1.3.3 Ammonia method
The ammonia method uses ammonia water as the absorbent of SO2. The reaction between SO2 and NH3 can produce ammonium sulfite, ammonia bisulfite and part of the ammonia produced by oxidation. Ammonia sulfate. According to the different absorption liquid regeneration methods, the ammonia method can be divided into ammonia-acid method, ammonia-ammonium sulfite method and ammonia-ammonia sulfate method.

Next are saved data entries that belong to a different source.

/-- The network, the traps and the system registers (R309, R328 to R337, R415 to R426). -/
theorem exec_sys_after {i : Instr} {s : State} {n : Node} (h : s.here = some n) (hg : Group.of i = .sys) (hq : Claims.quiet i = false)
    (hr : Claims.readsNetwork i = false) : s.AfterIn n (exec i s) := by
  cases i with
  | mfs =>
    refine .fire h (.ite (.trapHere h _ _) (.ite (.observe h (.refl s) _ fun _ u a => .emit (a.here.trans h) _ _) (.emit h _ _)))
  | rndr => exact .fire h (.observe h (.of_kept (State.Kept.refl s).pickWord) _ fun _ u a => .emit (a.here.trans h) _ _)
  | wmasr | wmret | wmmod => exact .fire h (.deltaSlot h _ _ _)
  | cswave =>
    refine .fire h (.ite (.trapHere h _ _) (.netCheck h _ fun u a => ?_))
    have hn : u.here = some n := a.here.trans h
    exact .on hn (State.counterRef_sound ..) fun _ _ b => .hold (b.here.trans hn) _ _ _
  | fdone | scset => exact .fire h (.netCheck h _ fun u a => .hold (a.here.trans h) _ _ _)
  | netld =>
    refine .fire h (.netCheck h _ fun u a => ?_)
    have hn : u.here = some n := a.here.trans h
    exact .ite (.trapHere hn _ _) (.hold hn _ _ _)
  | csrd => exact .fire h (netRead_after h _ _ fun _ u a => .emit (a.here.trans h) _ _)
  | _ => first | exact absurd hq.symm Bool.false_ne_true | exact absurd hr.symm Bool.false_ne_true | cases hg

/-- The instructions that are not quiet are of the memory, engine and system classes. -/
theorem group_of_loud {i : Instr} (h : Claims.Coded i) (hq : Claims.quiet i = false) :
    Group.of i = .mem ∨ Group.of i = .eng ∨ Group.of i = .sys := by
  have hn := coded_group h
  cases i with
  | _ =>
    first | exact absurd hq.symm Bool.false_ne_true | exact absurd rfl hn | exact .inl rfl | exact .inr (.inl rfl) | exact .inr (.inr rfl)

/-- An instruction that reads no network does as its slot fires what a slot may, or waits for a translation. -/
theorem exec_after {i : Instr} {s : State} {n : Node} (h : s.here = some n) (hc : Claims.Coded i) (hr : Claims.readsNetwork i = false) :
    s.AfterIn n (exec i s) := by
  cases hq : Claims.quiet i with
  | true =>
    obtain ⟨t, ht, k⟩ := quiet_staysIn h hq
    exact ⟨t, ht, .of_stays k⟩
  | false =>
    rcases group_of_loud hc hq with hg | hg | hg
    · exact exec_mem_after h hg hq
    · exact exec_eng_after h hg hq
    · exact exec_sys_after h hg hq hr

end Sys2Proof.Machine
end

section
/-! SUPPORT. What every instruction leaves as its slot fires. -/

namespace Sys2Proof.Proofs

open Sys2Proof.Machine Sys2Proof.Claims

/-- Settles O34. -/
theorem instructionsStoreNothingAsTheyFire : Obligations.InstructionsStoreNothingAsTheyFire := by
  intro i s t n m hc hr h he hm hw
  obtain ⟨u, hu, ha⟩ := exec_after h hc hr
  obtain rfl : t = u := Host.Outcome.next.inj (he.symm.trans hu)
  rcases ha with ha | ⟨-, ha⟩
  · obtain ⟨x, hx, hn, -, -⟩ := ha.own
    obtain rfl : m = x := Option.some.inj (hm.symm.trans hx)
    refine ⟨ha.mem, ha.poison, ha.mts, ha.edges, ha.ports, ha.others, ?_⟩
    rw [hn]
    exact ⟨rfl, rfl, rfl, rfl, rfl, rfl, rfl⟩
  · exact absurd (ha m hm) hw

end Sys2Proof.Proofs
end

section
/-! SUPPORT. What a piece of a network's arrival does to memory and the nodes (R310): its reads, and the writes it makes on the way. -/

namespace Sys2Proof.Machine

open Sys2Proof.Laws

/-! ### Writes at a home -/

theorem State.Dev.notifyRange (s : State) (pa n : Nat) : s.Dev (s.notifyRange pa n) := .foldl (fun s a => .notify s a) _ s

theorem State.Tame.putBytes (s : State) (pa : Nat) (b : List Byte) : s.Tame (s.putBytes pa b) := by
  have hw : s.Tame { s with mem := Memory.write s.mem (s.key pa) b } :=
    ⟨rfl, Memory.write_wf s.mem _ b, fun _ m h => ⟨m, h, rfl⟩⟩
  exact .trans (.trans (.trans hw (State.Dev.lift _ _ _).tame) (State.Dev.noteWrite _ none _ _ _).tame) (State.Dev.notifyRange _ _ _).tame

theorem State.Tame.homeTake (s : State) (d : Nat) (m : Master) (pa : Nat) (b : List Byte) : s.Tame (s.homeTake d m pa b).2 := by
  have hp : s.Kept (s.permit d m pa 2).2 := (State.Kept.refl s).permit
  unfold State.homeTake
  simp only
  split
  · exact .of_kept hp
  · have ht : s.Tame ((s.permit d m pa 2).2.touch ((s.permit d m pa 2).2.key pa)) := .of_kept hp.touch
    split
    · split
      · exact ht
      · exact ht.trans (((State.Dev.dirInval _ _ _ _ _).trans (.l2Use _ _ _ _)).trans (.l2Dirty _ _ _)).tame
    · split
      · exact ht
      · exact ht.trans (State.Dev.hostReq _ _ _ _).tame
    · exact ht.trans ((State.Dev.recallHost _ _).trans (.unjournal _ _ _ _)).tame
    · exact ht
    · exact ht.trans (State.Dev.hand _ _).tame
    · exact ht

theorem State.Tame.homeWrite (s : State) (d : Nat) (m : Master) (pa : Nat) (b : List Byte) : s.Tame (s.homeWrite d m pa b).2 := by
  have ht := State.Tame.homeTake s d m pa b
  unfold State.homeWrite
  split
  · next e => rw [e] at ht; exact ht
  · next e => rw [e] at ht; exact ht.trans (.putBytes _ pa b)

/-! ### Pieces of an arrival -/

/-- A piece of an arrival that keeps memory canonical and the nodes' tiles. -/
def NetTame {α : Type} (m : NetM α) : Prop := ∀ (s u : State) (x : α), m s = .ok (x, u) → s.Tame u

namespace NetTame

variable {α β : Type}

theorem pure (x : α) : NetTame (Pure.pure x : NetM α) := by
  rintro s u y h
  cases h
  exact .refl s

theorem bind {m : NetM α} {k : α → NetM β} (hm : NetTame m) (hk : ∀ x, NetTame (k x)) : NetTame (m >>= k) := by
  intro s u y h
  have h' : (m s).bind (fun p => k p.1 p.2) = .ok (y, u) := h
  cases e : m s with
  | error x => rw [e] at h'; cases h'
  | ok p =>
    rw [e] at h'
    exact (hm s p.2 p.1 e).trans (hk p.1 p.2 u y h')

theorem netGet (d : Nat) : NetTame (netGet d) := by
  rintro s u y h
  cases h
  exact .refl s

theorem netXlate (d va : Nat) (kind : AccKind) : NetTame (netXlate d va kind) := by
  intro s u y h
  unfold Machine.netXlate at h
  simp only at h
  split at h
  · next e =>
    cases h
    exact .of_kept ((State.Kept.refl s).xlate e)
  all_goals cases h

theorem netGot {va : Nat} {f : State → Except AccErr α × State} (hf : ∀ s : State, s.Tame (f s).2) : NetTame fun s => netGot va (f s) := by
  intro s u y h
  have hs := hf s
  unfold Machine.netGot at h
  simp only at h
  split at h
  · next e =>
    cases h
    rw [e] at hs
    exact hs
  all_goals cases h

theorem netBytes (d : Nat) (l : List (Nat × Nat)) : NetTame (netBytes d l) := by
  induction l with
  | nil => exact pure []
  | cons a l ih =>
    refine bind (netXlate d a.1 .read) fun pa => bind (netGot fun s => .of_kept (State.Kept.refl s).homeRead) fun b => bind ih fun c => pure _

theorem netRead (d va n : Nat) : NetTame (netRead d va n) := bind (netBytes d _) fun _ => pure _

theorem netPut (d : Nat) (l : List (Nat × Nat)) (b : List Byte) : NetTame (netPut d l b) := by
  induction l generalizing b with
  | nil => exact pure ()
  | cons a l ih =>
    exact bind (netXlate d a.1 .write) fun pa => bind (netGot fun s => .homeWrite s d _ pa _) fun _ => ih _

theorem netWrite (d va n x : Nat) : NetTame (netWrite d va n x) := netPut d _ _

theorem netEntry (d i : Nat) : NetTame (netEntry d i) := bind (netGet d) fun _ => netRead d _ _

theorem ite {c : Prop} [Decidable c] {m k : NetM α} (hm : NetTame m) (hk : NetTame k) : NetTame (if c then m else k) := by
  split
  · exact hm
  · exact hk

theorem netDead (d a k : Nat) : NetTame (netDead d a k) := by
  induction k with
  | zero => exact pure false
  | succ k ih =>
    exact bind (netRead d _ _) fun p => bind (netGet d) fun n => ite (pure _) (bind (netEntry d _) fun e => ite (pure _) ih)

theorem netProbe (d : Nat) (h : Word) (key : Nat) (l : List Nat) (p : Probe) : NetTame (netProbe d h key l p) := by
  induction l generalizing p with
  | nil => exact pure p
  | cons e l ih =>
    refine bind (netGet d) fun n => bind (netRead d _ _) fun w0 => ?_
    simp only
    split
    · refine bind (netDead d _ _) fun dead => ?_
      split
      · exact bind (netWrite d _ _ _) fun _ => bind (netRead d _ _) fun _ => ite (pure _) (ih _)
      · exact bind (netRead d _ _) fun _ => ite (pure _) (ih _)
    · refine bind (pure false) fun dead => ?_
      split
      · exact bind (netWrite d _ _ _) fun _ => bind (netRead d _ _) fun _ => ite (pure _) (ih _)
      · exact bind (netRead d _ _) fun _ => ite (pure _) (ih _)

theorem netScget (d : Nat) (h key : Word) : NetTame (netScget d h key) := by
  refine bind (netGet d) fun n => bind (bind (netGet d) fun _ => netProbe d _ _ _ _) fun p => ?_
  split
  · exact bind (netRead d _ _) fun _ => pure _
  · exact pure _
  · exact pure _

end NetTame

/-! ### A slot that reads the network -/

namespace State.Tame

theorem of_after {s t : State} (h : ∀ n, s.here = some n → s.After n t) (k : s.here = none → t = s) : s.Tame t := by
  cases hn : s.here with
  | none => rw [k hn]; exact .refl s
  | some n => exact (h n hn).tame hn

theorem emit (s : State) (i : Instr) (v : Val) : s.Tame (s.emit i v) :=
  of_after (fun _ h => .emit h i v) fun h => by simp [State.emit, h]

theorem retry (s : State) : s.Tame s.retry := of_after (fun _ h => .retry h) fun h => by simp [State.retry, h]

theorem report (s : State) (d : Nat) (r : FaultRec) : s.Tame (s.report d r) := by
  have he := State.Tame.of_kept (State.Kept.event (State.Kept.refl s) (d := d) (ty := 0x01) (k := r.tile) (c := r.ctx) (x := r.words.1)
    (y := r.words.2.1))
  unfold State.report
  simp only
  split
  · exact he.trans (State.Dev.ringPut _ _ _ _ _ _).tame
  · exact he.trans (.trans (State.Dev.ringLook _ _ _).tame (.of_kept (State.Kept.refl _).modDie))

/-- An arrival's piece that fails leaves a fault's record at most (R91, R310). -/
theorem netRun_error {α : Type} {s : State} {d : Nat} {m : NetM α} {e : NetErr} (h : m.run s = .error e) (k : α → State → State) :
    s.Tame (s.netRun d m k) := by
  unfold State.netRun
  rw [h]
  cases e with
  | walk ctx assist va kind =>
    simp only
    split
    · next hx =>
      have hu : s.Tame _ := (State.xlate_error hx).elim .of_kept (·.2.1)
      refine hu.trans ?_
      unfold State.freezeWalk
      split
      · exact .refl _
      · exact .of_kept (State.Kept.refl _).modDie
    · next r u hr hx =>
      cases r with
      | ok e => exact .of_kept ((State.Kept.refl s).xlate hx)
      | error x => exact (State.xlate_error hx).elim .of_kept (·.2.1)
  | look ctx va => exact .of_kept (State.Kept.refl s).xlateHint
  | fail c addr => exact .trans (.of_kept (State.Kept.refl s).modDie) (report _ d _)

theorem netObserve {s t : State} (h : s.Tame t) (n : Node) (x : Vec) {k : Vec → State → State} (hk : ∀ x u, State.Tame u (k x u)) :
    s.Tame (State.netObserve s t n x k) := by
  unfold State.netObserve
  split
  · split
    · exact hk _ s
    · exact retry s
  · exact h.trans ((State.After.forward_alike t n _ _).tame.trans (hk _ _))

theorem netRead {s : State} {n : Node} (h : s.here = some n) (bad : Bool) {m : NetM Vec} (hm : NetTame m) {k : Vec → State → State}
    (hk : ∀ x u, State.Tame u (k x u)) : s.Tame (s.netRead n bad m k) := by
  unfold State.netRead
  simp only
  split
  · split
    · exact (State.After.trapHere h _ _).tame h
    · exact netObserve (.refl s) n 0 hk
  · split
    · have a := State.After.forward_alike s n (n.fwdKey 1) 0
      exact a.tame.trans ((State.After.trapHere (a.here.trans h) _ _).tame (a.here.trans h))
    · split
      · exact retry s
      · split
        · next x u e => exact netObserve (hm s u x e) n x hk
        · next e he =>
          refine .trans ?_ (retry _)
          split
          · exact netRun_error he _
          · exact .refl s

end State.Tame

/-- Every instruction of a block keeps memory canonical and the nodes' tiles as its slot fires. -/
theorem exec_tame {i : Instr} {s t : State} {n : Node} (h : s.here = some n) (hc : Claims.Coded i) (he : exec i s = .next t) : s.Tame t := by
  cases hr : Claims.readsNetwork i with
  | false =>
    obtain ⟨u, hu, ha⟩ := exec_after h hc hr
    obtain rfl : t = u := Host.Outcome.next.inj (he.symm.trans hu)
    exact ha.tame h
  | true =>
    have hfire : ∀ {j : Instr} {eff : Node → SlotRt → State}, s.Tame (eff n (n.blk.slotAt n.slot)) → s.Tame (s.fire j eff) := by
      intro j eff k
      unfold State.fire
      simp only [h]
      split
      · exact (State.After.of_stays (.settle h j)).tame h
      · split
        · exact (State.After.of_stays (.resolve h j)).tame h
        · exact k
    cases i with
    | wmrd p t' u' =>
      rw [← Host.Outcome.next.inj he]
      exact hfire (.netRead h _ (.bind (.netEntry _ _) fun _ => .pure _) fun _ u => .emit u _ _)
    | scget p t' u' =>
      rw [← Host.Outcome.next.inj he]
      exact hfire (.netRead h _ (.netScget _ _ _) fun _ u => .emit u _ _)
    | _ => exact absurd hr Bool.false_ne_true

end Sys2Proof.Machine
end

section
/-! SUPPORT. The invariant over the step of an instruction. -/

namespace Sys2Proof.Proofs

open Sys2Proof.Machine Sys2Proof.Laws Sys2Proof.Claims

/-- The instruction that a slot has issued stands in its block's words, so it is one with an encoding. -/
theorem coded_of_current {s : State} {i : Instr} (h : s.current = some (some i)) : (∃ n, s.here = some n) ∧ Coded i := by
  unfold State.current at h
  split at h
  · cases h
  · next n hn =>
    refine ⟨⟨n, hn⟩, ?_⟩
    split at h
    · have hi : n.blk.instr n.slot = some i := Option.some.inj h
      unfold Blk.instr at hi
      split at hi
      · split at hi
        · next j hd =>
          obtain rfl : j = i := Option.some.inj hi
          obtain ⟨y, hy, -⟩ := encode_of_encodesTo (decode_ok hd).2
          rw [Coded, hy]
          rfl
        · cases hi
      · cases hi
    · cases h

/-- Settles O35: the step is exec of an instruction with an encoding, which keeps what the invariant speaks of. -/
theorem instructionStepsKeepInvariant : Obligations.InstructionStepsKeepInvariant := by
  rintro s t hi ⟨i, hc⟩ hs hb he
  obtain ⟨⟨n, hn⟩, hcode⟩ := coded_of_current hc
  have hex : exec i s = .next t := by simpa [step, hs, hb, hc] using he
  exact (exec_tame hn hcode hex).inv hi

end Sys2Proof.Proofs
end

The main advantage of the ammonia method is high desulfurization efficiency (same as the sodium-alkali method), and the by-products can be used as agricultural fertilizers.
Because ammonia is easy to volatilize, the consumption of absorbent increases and the utilization rate of desulfurizer is not high; desulfurization has certain requirements on the concentration of ammonia water. If the concentration of ammonia water is too low, it will not only affect the desulfurization efficiency, but also affect the water circulation system. It is huge, which increases operating costs; an increase in concentration will inevitably lead to an increase in evaporation, which will have an impact on the working environment. Moreover, ammonia easily reacts with SO2 in the purified flue gas to form aerosol, making the flue gas unable to meet the emission standards.
The recovery process of the ammonia method is also more difficult and the investment cost is high. It needs to be equipped with an acid making system or a crystallization recovery device (needs to be equipped with a neutralizer, crystallizer, dehydrator, dryer, etc.). The system Complex, with numerous facilities and high management and maintenance requirements.
1.3.4 Metal oxide method
The commonly used metal oxide method is the magnesium oxide method. Magnesium oxide reacts with SO2 to obtain magnesium sulfite and magnesium sulfate, which can be obtained by calcining Re-decompose magnesium oxide and recover purer SO2 gas at the same time, and the desulfurizer can be recycled. Since the magnesium oxide activity is higher than that of lime water, the desulfurization efficiency is also higher than that of the lime method. Its disadvantage is that the magnesium oxide recovery process requires calcination and the process is complicated. However, if the discarding method is directly used, the magnesium salt will cause secondary pollution and the overall operating cost will be higher.
1.3.5 Sodium-calcium double-alkali method
Sodium-calcium double-alkali method (Na2CO3/Ca(OH)2) is based on the lime method combined with the sodium-alkali method, using sodium salt Easily soluble in water, sodium alkali is used inside the absorption tower to absorb SO2. The absorbed desulfurization liquid is regenerated with cheaper lime in the regeneration tank, thereby recycling sodium ions for absorption and utilization.
This process combines the characteristics of the lime method and the sodium-alkali method, solves the problem of easy scaling in the tower of the lime method, and has the advantage of high absorption efficiency of the sodium-alkali method.
The by-product of desulfurization is calcium sulfite or calcium sulfate (after oxidation). Calcium sulfite is combined with synthetic resin to produce a new type of composite material called calcium plastic; it can be oxidized to make gypsum; or it can be directly mixed with fly ash to increase the plasticity of fly ash and increase fly ash. The strength of ash as a base material for paving. Compared with the magnesium oxide method, calcium salt is not polluting, so it does not produce secondary pollution of waste residue.